Industriealisierung der Software-Entwicklung
"Wir haben festgestellt, dass eine Differenzierung über Hardware und Sensorik nicht zielführend ist auf dem Weg zur Innovationsführerschaft. Entscheidend ist vielmehr die Funktionsentwicklung sowie gleichbedeutend die Softwareentwicklung", so Missel. Da Daimler seine Kernkompetenz nicht im Schreiben und Testen von Software sieht, haben die Schwaben einen Partner gesucht, der dies übernimmt. Die Zusammenarbeit mit Elektrobit läuft bereits seit Ende 2010. Weil die Partner zufrieden mit den Ergebnissen sind, wurde die Kooperation nun verlängert und ausgeweitet. Zurzeit sind Daimler-Fahrzeuge aus der gesamten Produktpalette von Smart bis zur S-Klasse von Mercedes mit der Fahrerassistenzsoftware von Elektrobit im Markt.

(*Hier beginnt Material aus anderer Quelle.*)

-- ==== Sys2Proof/Machine/Execute.lean ====
section
/-! DEFINITION. Execute: the instruction in a register. Spec: 46_exec_float_io_level.md R260. -/

namespace Sys2Proof.Machine

/-- A nested `EXR`: Z is set and nothing else happens (R260). -/
def nestedExr (s : State) : State := s.setCur (s.cur.step.setFlag .z true)

/-- An instruction executed from a register, by its own rule; P is the address of the `EXR` (R72, R260). -/
def executed (i : Instr) (s : State) : Host.Outcome State Fault Refusal :=
  match i with
  | .stz m => execStz m s
  | .sta m => execSta m s
  | .stt m => execStt m s
  | .stx m => execStx m s
  | .std m => execStd m s
  | .ldd m => execLdd m s
  | .stf m => execStf m s
  | .ldf m => execLdf m s
  | .min m => execMin m s
  | .lda m => execLda m s
  | .ldt m => execLdt m s
  | .ldx m => execLdx m s
  | .add m => execAdd m s
  | .sub m => execSub m s
  | .and m => execAnd m s
  | .ora m => execOra m s
  | .fad m => execFad m s
  | .fsb m => execFsb m s
  | .fmu m => execFmu m s
  | .fdv m => execFdv m s
  | .mpy m => execMpy m s
  | .jmp m => execJmp m s
  | .jpl m => execJpl m s
  | .jap disp => execJap disp s
  | .jan disp => execJan disp s
  | .jaz disp => execJaz disp s
  | .jaf disp => execJaf disp s
  | .jpc disp => execJpc disp s
  | .jnc disp => execJnc disp s
  | .jxz disp => execJxz disp s
  | .jxn disp => execJxn disp s
  | .skp cond sr dr => execSkp cond sr dr s
  | .addd => execAddd s
  | .subd => execSubd s
  | .comd => execComd s
  | .tset => execTset s
  | .pack => execPack s
  | .upack => execUpack s
  | .shde => execShde s
  | .rdus => execRdus s
  | .bfill => execBfill s
  | .movb => execMovb s
  | .movbf => execMovbf s
  | .versn => execVersn s
  | .init => execInit s
  | .entr => execEntr s
  | .leave => execLeave s
  | .eleav => execEleav s
  | .setpt => execSetpt s
  | .clept => execClept s
  | .clnreent => execClnreent s
  | .chreentpages => execChreentpages s
  | .clepu => execClepu s
  | .wglob => execWglob s
  | .rglob => execRglob s
  | .inspl => execInspl s
  | .rempl => execRempl s
  | .cnrek => execCnrek s
  | .clpt => execClpt s
  | .enpt => execEnpt s
  | .rept => execRept s
  | .lbit => execLbit s
  | .sbit => execSbit s
  | .lbitp => execLbitp s
  | .sbitp => execSbitp s
  | .lbytp => execLbytp s
  | .sbytp => execSbytp s
  | .tsetp => execTsetp s
  | .rdusp => execRdusp s
  | .geco => execGeco s
  | .exr _ _ => .next (nestedExr s)
  | .lasb delta => execLasb delta s
  | .sasb delta => execSasb delta s
  | .lacb delta => execLacb delta s
  | .sacb delta => execSacb delta s
  | .lxsb delta => execLxsb delta s
  | .lxcb delta => execLxcb delta s
  | .szsb delta => execSzsb delta s
  | .szcb delta => execSzcb delta s
  | .rmpy sr dr => execRmpy sr dr s
  | .rdiv sr dr => execRdiv sr dr s
  | .lbyt => execLbyt s
  | .sbyt => execSbyt s
  | .movew ty => execMovew ty s
  | .mix3 => execMix3 s
  | .ldatx delta => execLdatx delta s
  | .ldxtx delta => execLdxtx delta s
  | .lddtx delta => execLddtx delta s
  | .ldbtx delta => execLdbtx delta s
  | .statx delta => execStatx delta s
  | .stztx delta => execStztx delta s
  | .stdtx delta => execStdtx delta s
  | .lwcs => execLwcs s
  | .ident code => execIdent code s
  | .swap cm1 cld sr dr => execSwap cm1 cld sr dr s
  | .rand cm1 cld sr dr => execRand cm1 cld sr dr s
  | .rexo cm1 cld sr dr => execRexo cm1 cld sr dr s
  | .rora cm1 cld sr dr => execRora cm1 cld sr dr s
  | .radd adc ad1 cm1 cld sr dr => execRadd adc ad1 cm1 cld sr dr s
  | .copy adc ad1 cm1 sr dr => execCopy adc ad1 cm1 sr dr s
  | .rsub cld sr dr => execRsub cld sr dr s
  | .rinc dr => execRinc dr s
  | .rdcr dr => execRdcr dr s
  | .rclr dr => execRclr dr s
  | .exit => execExit s
  | .tra n => execTra n s
  | .trr n => execTrr n s
  | .mcl n => execMcl n s
  | .mst n => execMst n s
  | .opcom => execOpcom s
  | .iof => execIof s
  | .ion => execIon s
  | .pof => execPof s
  | .piof => execPiof s
  | .sex => execSex s
  | .rex => execRex s
  | .pon => execPon s
  | .pion => execPion s
  | .ioxt => execIoxt s
  | .exam => execExam s
  | .depo => execDepo s
  | .wait n => execWait n s
  | .nlz scale => execNlz scale s
  | .dnz scale => execDnz scale s
  | .srb level => execSrb level s
  | .lrb level => execLrb level s
  | .mon n => execMon n s
  | .irw level r => execIrw level r s
  | .irr level r => execIrr level r s
  | .sht ty count => execSht ty count s
  | .shd ty count => execShd ty count s
  | .sha ty count => execSha ty count s
  | .sad ty count => execSad ty count s
  | .iot addr => execIot addr s
  | .iox addr => execIox addr s
  | .sab arg => execSab arg s
  | .saa arg => execSaa arg s
  | .sat arg => execSat arg s
  | .sax arg => execSax arg s
  | .aab arg => execAab arg s
  | .aaa arg => execAaa arg s
  | .aat arg => execAat arg s
  | .aax arg => execAax arg s
  | .bsetZro bn dr => execBsetZro bn dr s
  | .bsetOne bn dr => execBsetOne bn dr s
  | .bsetBcm bn dr => execBsetBcm bn dr s
  | .bsetBac bn dr => execBsetBac bn dr s
  | .bskpZro bn dr => execBskpZro bn dr s
  | .bskpOne bn dr => execBskpOne bn dr s
  | .bskpBcm bn dr => execBskpBcm bn dr s
  | .bskpBac bn dr => execBskpBac bn dr s
  | .bstc bn dr => execBstc bn dr s
  | .bsta bn dr => execBsta bn dr s
  | .bldc bn dr => execBldc bn dr s
  | .blda bn dr => execBlda bn dr s
  | .banc bn dr => execBanc bn dr s
  | .band bn dr => execBand bn dr s
  | .borc bn dr => execBorc bn dr s
  | .bora bn dr => execBora bn dr s

/-- `EXR`: the register is read once; an unassigned word is illegal; a word that is itself an `EXR` sets Z (R260). The dr bits
are ignored. -/
def execExr (sr dr : RegField) (s : State) : Host.Outcome State Fault Refusal :=
  match requireOperand s (.exr sr dr) .exrRegister (exrOk sr) with
  | .error f => .fault f
  | .ok _ =>
    match decodeWord s.params.opcodes (s.cur.operand sr) with
    | .error _ => .fault (.illegalInstruction (s.cur.operand sr))
    | .ok i => executed i s

end Sys2Proof.Machine
end

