-- ==== Sys2Proof/Machine/Dispatch.lean ====
section
/-! DEFINITION. The dispatch: one arm per instruction, in the order of spec/opcode_table.json. -/

namespace Sys2Proof.Machine

/-- One instruction executed (00_scope.md R14 items 4 to 6). -/
def exec (i : Instr) (s : State) : Host.Outcome State Fault Refusal :=
  match i with
  | .stz m => Sys2Proof.Machine.execStz m s
  | .sta m => Sys2Proof.Machine.execSta m s
  | .stt m => Sys2Proof.Machine.execStt m s
  | .stx m => Sys2Proof.Machine.execStx m s
  | .std m => Sys2Proof.Machine.execStd m s
  | .ldd m => Sys2Proof.Machine.execLdd m s
  | .stf m => Sys2Proof.Machine.execStf m s
  | .ldf m => Sys2Proof.Machine.execLdf m s
  | .min m => Sys2Proof.Machine.execMin m s
  | .lda m => Sys2Proof.Machine.execLda m s
  | .ldt m => Sys2Proof.Machine.execLdt m s
  | .ldx m => Sys2Proof.Machine.execLdx m s
  | .add m => Sys2Proof.Machine.execAdd m s
  | .sub m => Sys2Proof.Machine.execSub m s
  | .and m => Sys2Proof.Machine.execAnd m s
  | .ora m => Sys2Proof.Machine.execOra m s
  | .fad m => Sys2Proof.Machine.execFad m s
  | .fsb m => Sys2Proof.Machine.execFsb m s
  | .fmu m => Sys2Proof.Machine.execFmu m s
  | .fdv m => Sys2Proof.Machine.execFdv m s
  | .mpy m => Sys2Proof.Machine.execMpy m s
  | .jmp m => Sys2Proof.Machine.execJmp m s
  | .jpl m => Sys2Proof.Machine.execJpl m s
  | .jap disp => Sys2Proof.Machine.execJap disp s
  | .jan disp => Sys2Proof.Machine.execJan disp s
  | .jaz disp => Sys2Proof.Machine.execJaz disp s
  | .jaf disp => Sys2Proof.Machine.execJaf disp s
  | .jpc disp => Sys2Proof.Machine.execJpc disp s
  | .jnc disp => Sys2Proof.Machine.execJnc disp s
  | .jxz disp => Sys2Proof.Machine.execJxz disp s
  | .jxn disp => Sys2Proof.Machine.execJxn disp s
  | .skp cond sr dr => Sys2Proof.Machine.execSkp cond sr dr s
  | .addd => Sys2Proof.Machine.execAddd s
  | .subd => Sys2Proof.Machine.execSubd s
  | .comd => Sys2Proof.Machine.execComd s
  | .tset => Sys2Proof.Machine.execTset s
  | .pack => Sys2Proof.Machine.execPack s
  | .upack => Sys2Proof.Machine.execUpack s
  | .shde => Sys2Proof.Machine.execShde s
  | .rdus => Sys2Proof.Machine.execRdus s
  | .bfill => Sys2Proof.Machine.execBfill s
  | .movb => Sys2Proof.Machine.execMovb s
  | .movbf => Sys2Proof.Machine.execMovbf s
  | .versn => Sys2Proof.Machine.execVersn s
  | .init => Sys2Proof.Machine.execInit s
  | .entr => Sys2Proof.Machine.execEntr s
  | .leave => Sys2Proof.Machine.execLeave s
  | .eleav => Sys2Proof.Machine.execEleav s
  | .setpt => Sys2Proof.Machine.execSetpt s
  | .clept => Sys2Proof.Machine.execClept s
  | .clnreent => Sys2Proof.Machine.execClnreent s
  | .chreentpages => Sys2Proof.Machine.execChreentpages s
  | .clepu => Sys2Proof.Machine.execClepu s
  | .wglob => Sys2Proof.Machine.execWglob s
  | .rglob => Sys2Proof.Machine.execRglob s
  | .inspl => Sys2Proof.Machine.execInspl s
  | .rempl => Sys2Proof.Machine.execRempl s
  | .cnrek => Sys2Proof.Machine.execCnrek s
  | .clpt => Sys2Proof.Machine.execClpt s
  | .enpt => Sys2Proof.Machine.execEnpt s
  | .rept => Sys2Proof.Machine.execRept s
  | .lbit => Sys2Proof.Machine.execLbit s
  | .sbit => Sys2Proof.Machine.execSbit s
  | .lbitp => Sys2Proof.Machine.execLbitp s
  | .sbitp => Sys2Proof.Machine.execSbitp s
  | .lbytp => Sys2Proof.Machine.execLbytp s
  | .sbytp => Sys2Proof.Machine.execSbytp s
  | .tsetp => Sys2Proof.Machine.execTsetp s
  | .rdusp => Sys2Proof.Machine.execRdusp s
  | .geco => Sys2Proof.Machine.execGeco s
  | .exr sr dr => Sys2Proof.Machine.execExr sr dr s
  | .lasb delta => Sys2Proof.Machine.execLasb delta s
  | .sasb delta => Sys2Proof.Machine.execSasb delta s
  | .lacb delta => Sys2Proof.Machine.execLacb delta s
  | .sacb delta => Sys2Proof.Machine.execSacb delta s
  | .lxsb delta => Sys2Proof.Machine.execLxsb delta s
  | .lxcb delta => Sys2Proof.Machine.execLxcb delta s
  | .szsb delta => Sys2Proof.Machine.execSzsb delta s
  | .szcb delta => Sys2Proof.Machine.execSzcb delta s
  | .rmpy sr dr => Sys2Proof.Machine.execRmpy sr dr s
  | .rdiv sr dr => Sys2Proof.Machine.execRdiv sr dr s
  | .lbyt => Sys2Proof.Machine.execLbyt s
  | .sbyt => Sys2Proof.Machine.execSbyt s
  | .movew ty => Sys2Proof.Machine.execMovew ty s
  | .mix3 => Sys2Proof.Machine.execMix3 s
  | .ldatx delta => Sys2Proof.Machine.execLdatx delta s
  | .ldxtx delta => Sys2Proof.Machine.execLdxtx delta s
  | .lddtx delta => Sys2Proof.Machine.execLddtx delta s
  | .ldbtx delta => Sys2Proof.Machine.execLdbtx delta s
  | .statx delta => Sys2Proof.Machine.execStatx delta s
  | .stztx delta => Sys2Proof.Machine.execStztx delta s
  | .stdtx delta => Sys2Proof.Machine.execStdtx delta s
  | .lwcs => Sys2Proof.Machine.execLwcs s
  | .ident code => Sys2Proof.Machine.execIdent code s
  | .swap cm1 cld sr dr => Sys2Proof.Machine.execSwap cm1 cld sr dr s
  | .rand cm1 cld sr dr => Sys2Proof.Machine.execRand cm1 cld sr dr s
  | .rexo cm1 cld sr dr => Sys2Proof.Machine.execRexo cm1 cld sr dr s
  | .rora cm1 cld sr dr => Sys2Proof.Machine.execRora cm1 cld sr dr s
  | .radd adc ad1 cm1 cld sr dr => Sys2Proof.Machine.execRadd adc ad1 cm1 cld sr dr s
  | .copy adc ad1 cm1 sr dr => Sys2Proof.Machine.execCopy adc ad1 cm1 sr dr s
  | .rsub cld sr dr => Sys2Proof.Machine.execRsub cld sr dr s
  | .rinc dr => Sys2Proof.Machine.execRinc dr s
  | .rdcr dr => Sys2Proof.Machine.execRdcr dr s
  | .rclr dr => Sys2Proof.Machine.execRclr dr s
  | .exit => Sys2Proof.Machine.execExit s
  | .tra n => Sys2Proof.Machine.execTra n s
  | .trr n => Sys2Proof.Machine.execTrr n s
  | .mcl n => Sys2Proof.Machine.execMcl n s
  | .mst n => Sys2Proof.Machine.execMst n s
  | .opcom => Sys2Proof.Machine.execOpcom s
  | .iof => Sys2Proof.Machine.execIof s
  | .ion => Sys2Proof.Machine.execIon s
  | .pof => Sys2Proof.Machine.execPof s
  | .piof => Sys2Proof.Machine.execPiof s
  | .sex => Sys2Proof.Machine.execSex s
  | .rex => Sys2Proof.Machine.execRex s
  | .pon => Sys2Proof.Machine.execPon s
  | .pion => Sys2Proof.Machine.execPion s
  | .ioxt => Sys2Proof.Machine.execIoxt s
  | .exam => Sys2Proof.Machine.execExam s
  | .depo => Sys2Proof.Machine.execDepo s
  | .wait n => Sys2Proof.Machine.execWait n s
  | .nlz scale => Sys2Proof.Machine.execNlz scale s
  | .dnz scale => Sys2Proof.Machine.execDnz scale s
  | .srb level => Sys2Proof.Machine.execSrb level s
  | .lrb level => Sys2Proof.Machine.execLrb level s
  | .mon n => Sys2Proof.Machine.execMon n s
  | .irw level r => Sys2Proof.Machine.execIrw level r s
  | .irr level r => Sys2Proof.Machine.execIrr level r s
  | .sht ty count => Sys2Proof.Machine.execSht ty count s
  | .shd ty count => Sys2Proof.Machine.execShd ty count s
  | .sha ty count => Sys2Proof.Machine.execSha ty count s
  | .sad ty count => Sys2Proof.Machine.execSad ty count s
  | .iot addr => Sys2Proof.Machine.execIot addr s
  | .iox addr => Sys2Proof.Machine.execIox addr s
  | .sab arg => Sys2Proof.Machine.execSab arg s
  | .saa arg => Sys2Proof.Machine.execSaa arg s
  | .sat arg => Sys2Proof.Machine.execSat arg s
  | .sax arg => Sys2Proof.Machine.execSax arg s
  | .aab arg => Sys2Proof.Machine.execAab arg s
  | .aaa arg => Sys2Proof.Machine.execAaa arg s
  | .aat arg => Sys2Proof.Machine.execAat arg s
  | .aax arg => Sys2Proof.Machine.execAax arg s
  | .bsetZro bn dr => Sys2Proof.Machine.execBsetZro bn dr s
  | .bsetOne bn dr => Sys2Proof.Machine.execBsetOne bn dr s
  | .bsetBcm bn dr => Sys2Proof.Machine.execBsetBcm bn dr s
  | .bsetBac bn dr => Sys2Proof.Machine.execBsetBac bn dr s
  | .bskpZro bn dr => Sys2Proof.Machine.execBskpZro bn dr s
  | .bskpOne bn dr => Sys2Proof.Machine.execBskpOne bn dr s
  | .bskpBcm bn dr => Sys2Proof.Machine.execBskpBcm bn dr s
  | .bskpBac bn dr => Sys2Proof.Machine.execBskpBac bn dr s
  | .bstc bn dr => Sys2Proof.Machine.execBstc bn dr s
  | .bsta bn dr => Sys2Proof.Machine.execBsta bn dr s
  | .bldc bn dr => Sys2Proof.Machine.execBldc bn dr s
  | .blda bn dr => Sys2Proof.Machine.execBlda bn dr s
  | .banc bn dr => Sys2Proof.Machine.execBanc bn dr s
  | .band bn dr => Sys2Proof.Machine.execBand bn dr s
  | .borc bn dr => Sys2Proof.Machine.execBorc bn dr s
  | .bora bn dr => Sys2Proof.Machine.execBora bn dr s

end Sys2Proof.Machine
end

Bei der Funktionsentwicklung beschreiben die Mercedes-Ingenieure in mathematischer Form, was das Fahrerassistenzsystem können soll. Daraus entwickelt Elektrobit die notwendige Software. "Wir können auf Basis eines Funktionsmodells bis zu 25 Fahrzeugbaureihen und -varianten bedienen. Die Software läuft auf der Hardware von sechs verschiedenen Lieferanten", so Missel. Beim Modellwechsel können die Funktionsmodelle weitergenutzt werden.Die Kooperation umfasst bis zu 60 Fahrerassistenz-Funktionen. Elektrobit übernimmt auch die Software-Implementierung sowie Modul- und Integrationstests für die mehr als 200 Software-Module. Insgesamt setzt das Unternehmen stark auf die Industrialisierung der Software-Entwicklung. Dazu wurde eine so genannte "Software-Factory" aufgebaut, die automatisch Varianten erzeugt - für die Anpassung der Fahrerassistenzfunktionen in bestimmten Regionen etwa. "Dieses neue Entwicklungskonzept wird die Verwaltung der wachsenden Zahl an Softwareversionen und -varianten vereinfachen. Es reduziert damit die Entwicklungszeit und die Kosten, verbessert die Qualität und ermöglicht eine effizientere Entwicklung von Automobilsoftware – nicht nur im Bereich Fahrerassistenz", erläutert Markus Schupfner, Vice President Infotainment Solutions EB Automotive.